The Bora Bora battleship batteries at 75
Back in the days of the Great White Fleet, the six Connecticut-class pre-dreadnought battleships (Connecticut, Louisiana, Vermont, Kansas, Minnesota, and New Hampshire; BBs 18-25) were initially designed by BuOrd to carry a secondary battery of twenty-four new model 7″/44 (17.8 cm) Mark 1 rapid-fire naval guns. Designed around 1900, they could rocket out four 165-pound AP shells a minute to 16,500-yards and were considered able to penetrate 9.6-inches of armor at point blank range.

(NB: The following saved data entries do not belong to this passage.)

-- ==== Sys2Proof/Machine/Flags.lean ====
section
/-! DEFINITION. The conditions that are computed and never stored (R44), the result statuses (R94, R201) and the response word (R93). -/

namespace Sys2Proof.Machine

/-- `empty`: `head == tail` (R44, R121). -/
def isEmpty (h t : Cursor) : Bool := h == t

/-- `full`: `(head + 1) mod N == tail` (R44, R121). -/
def isFull (n : Nat) (h t : Cursor) : Bool := inc n h.toNat == t.toNat

/-- The value of a truth value: 1 for true, 0 for false (R95). -/
def truthValue (b : Bool) : BitVec 16 := if b then 1#16 else 0#16

/-- The result statuses of R94. -/
inductive Status where
  | ok
  /-- "operation would conflict with an in-flight transfer" -/
  | busy
  /-- "no data to act on" -/
  | empty
  /-- "ring buffer full" -/
  | outOfMemory
  /-- Never returned by this block (R205). -/
  | timeout
  /-- "spurious/unrecognized completion event" -/
  | fail
  /-- The word decodes to no operation (R207). -/
  | illegal
deriving DecidableEq, Repr

/-- The status codes of R94. -/
def statusCode : Status → BitVec 4
  | .ok => 0#4
  | .busy => 1#4
  | .empty => 2#4
  | .outOfMemory => 3#4
  | .timeout => 4#4
  | .fail => 5#4
  | .illegal => 15#4

/-- The response word: `rsp[19:16]` the status, `rsp[15:0]` the value (R93). -/
def response (st : Status) (v : BitVec 16) : Rsp := statusCode st ++ v

end Sys2Proof.Machine
end

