-- ==== Sys2Proof/Machine/TxChannel.lean ====
section
/-! DEFINITION. Unit TX (R145 to R149): the micro-steps of its operations, and each operation as those micro-steps one after the other. -/

namespace Sys2Proof.Machine

/-! ### `TX.ENQ b` (R145) -/

/-- s1: read both cursors in one micro-step (log 17); the slot to fill, none when the buffer is full. -/
def txEnqSlot (s : State) : Option Cursor :=
  if isFull s.cfg.nTx s.tx.head s.tx.tail then none else some s.tx.head

/-- s2: store the byte, before `TX.head` moves (D6). The slot may lie in the run in flight (R240). -/
def txEnqStore (h : Cursor) (b : Byte) (s : State) : Result := storeByte .tx h.toNat b s

/-- s3: advance `TX.head`, return `Ok`. -/
def txEnqAdvance (h : Cursor) (s : State) : Result :=
  answered .ok 0#16 (s.setTx { s.tx with head := incCursor s.cfg.nTx h })

/-- `TX.ENQ b`: `OutOfMemory` when the buffer is full at s1, else the byte is stored and `TX.head` advances. No transfer starts. -/
def execTxEnq (b : Byte) (s : State) : Result :=
  match txEnqSlot s with
  | none => answered .outOfMemory 0#16 s
  | some h => andThen (txEnqStore h b s) (txEnqAdvance h)

/-! ### `TX.START` (R146) -/

/-- s2: read the cursors; the run from `TX.tail`, none when no byte is resident. -/
def txStartRun (s : State) : Option (Cursor × Cursor) :=
  if cursorDist s.cfg.nTx s.tx.head.toNat s.tx.tail.toNat = 0 then none
  else some (s.tx.tail, BitVec.ofNat 16 (run s.cfg.nTx s.tx.head.toNat s.tx.tail.toNat))

/-- s3: arm the engine over `r` bytes from index `t`; the destination is `DEST_TX`. -/
def txStartArm (t r : Cursor) (s : State) : State := s.setTx { s.tx with src := t, cnt := r }

/-- s4: the optimistic commit (R141): `TX.tail` moves past the run. -/
def txStartCommit (t r : Cursor) (s : State) : State :=
  s.setTx { s.tx with tail := BitVec.ofNat 16 ((t.toNat + r.toNat) % s.cfg.nTx) }

/-- s5: start the transfer. -/
def txStartGo (s : State) : State := s.setTx { s.tx with active := true }

/-- s1 to s5: the status and the state `TX.START` ends with. `Busy` is tested before `Empty` (R202). -/
def txStartBody (s : State) : Status × State :=
  if s.tx.active then (.busy, s)
  else
    match txStartRun s with
    | none => (.empty, s)
    | some (t, r) => (.ok, txStartGo (txStartCommit t r (txStartArm t r s)))

/-- `TX.START`. -/
def execTxStart (s : State) : Result := answered (txStartBody s).1 0#16 (txStartBody s).2

/-! ### `TX.EVT` (R149) -/

/-- Acknowledge and deactivate. -/
def txAcknowledge (s : State) : State := s.setTx { s.tx with tc := false, active := false }

/-- `TX.EVT`: one atomic step. Spurious when `TX.tc == 0`: `Fail`, nothing written. Else acknowledge, deactivate, perform
`TX.START`'s micro-steps and discard their status, return `Ok` (D11). -/
def execTxEvt (s : State) : Result :=
  if s.tx.tc then answered .ok 0#16 (txStartBody (txAcknowledge s)).2
  else answered .fail 0#16 s

end Sys2Proof.Machine
end

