-- ==== Sys2Proof/Laws/PerInstr.lean ====
section
/-! SUPPORT. One lemma for each operation: its command word selects its own row of the opcode table by match and mask (R96). -/

namespace Sys2Proof.Laws.EncodesItsRow

/-- The encoded word selects the operation's row, and the row's pattern starts with the operation's opcode byte. -/
def Statement (i : Instr) : Prop :=
  encode i &&& i.row.mask = i.row.pattern ∧ opcodeByte i.row.pattern = i.opcode

/-- The words of the two rows with a byte operand. -/
theorem byte_row (op : BitVec 8) (b : Byte) :
    (op ++ 0#16 ++ b.setWidth 24 : Cmd) &&& 0xFFFFFFFFFF00#48 = op ++ 0#16 ++ 0#24 := by
  ext i hi
  simp only [BitVec.getElem_and, BitVec.getElem_append, BitVec.getElem_setWidth]
  interval_cases i <;> simp

theorem rbPush (b : Byte) : Statement (.rbPush b) := ⟨(byte_row 0x00#8 b).trans rfl, by simp only [Instr.row, Instr.opcode]; decide⟩
theorem rbPop : Statement .rbPop := ⟨by decide, by decide⟩
theorem rbAvail : Statement .rbAvail := ⟨by decide, by decide⟩
theorem rbIsEmpty : Statement .rbIsEmpty := ⟨by decide, by decide⟩
theorem rbIsFull : Statement .rbIsFull := ⟨by decide, by decide⟩
theorem txEnq (b : Byte) : Statement (.txEnq b) := ⟨(byte_row 0x10#8 b).trans rfl, by simp only [Instr.row, Instr.opcode]; decide⟩
theorem txStart : Statement .txStart := ⟨by decide, by decide⟩
theorem txEvt : Statement .txEvt := ⟨by decide, by decide⟩
theorem rxStart : Statement .rxStart := ⟨by decide, by decide⟩
theorem rxStop : Statement .rxStop := ⟨by decide, by decide⟩
theorem rxAvail : Statement .rxAvail := ⟨by decide, by decide⟩
theorem rxRead : Statement .rxRead := ⟨by decide, by decide⟩
theorem ledClear : Statement .ledClear := ⟨by decide, by decide⟩
theorem ledWrite (idx : BitVec 16) (c : Colour) : Statement (.ledWrite idx c) := by
  refine ⟨?_, by simp only [Instr.row, Instr.opcode]; decide⟩
  show ((0x31#8 ++ idx ++ c : Cmd) &&& 0xFF0000000000#48) = 0x310000000000#48
  ext i hi
  simp only [BitVec.getElem_and, BitVec.getElem_append]
  interval_cases i <;> simp
theorem ledUpdate : Statement .ledUpdate := ⟨by decide, by decide⟩
theorem ledEvt : Statement .ledEvt := ⟨by decide, by decide⟩

end Sys2Proof.Laws.EncodesItsRow
end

In actuality, the ships only mounted 12 each in the hull casemates on completion due to topside weight issues, with the slightly longer 7″/45 Mark 2 being the gun of choice. The only other vessel to carry these popguns were the follow-on USS Mississippi and her sistership USS Idaho, which were quickly sold to Greece in 1914.
When WWI came, 54 of these older guns were dismounted to be used in France as tractor and train-mounted mobile artillery though they did not make it there before the Armistice, and indeed not all were converted as such.
The Connecticuts? They were used as training ships after scant WWI service and under the terms of the Washington Naval Treaty, they were all sold for scrap by 1924 and broken up– but their Mark 2 7/45″ guns were saved. Still sitting around at the opening stages of WWII, some (originally from USS New Hampshire) were mounted at Ft. Derussy at Pearl Harbor. Others went to the Azores and USVIs.
Then, eight were sent to Bora Bora, northwest of Tahiti in French Polynesia’s Society Islands just weeks after the war in the Pacific set off. Known as “Operation Bobcat” the Navy maintained a supply force of up to 7,000 men on the island for the duration of the war. The eight 7/45’s were set up in two, four-gun batteries overlooking strategic points around the island to protect it against potential Japanese attack.
These guns never fired a shot in anger and the U.S. pulled out 2 June 1946, turning the airstrip (French Polynesia’s only international airport until 1960), new port facilities and guns over to the locals.
The century-old guns are still there and are a popular tourist attraction, now celebrating their 75th year on the island this month. A little of the Great White Fleet still on watch.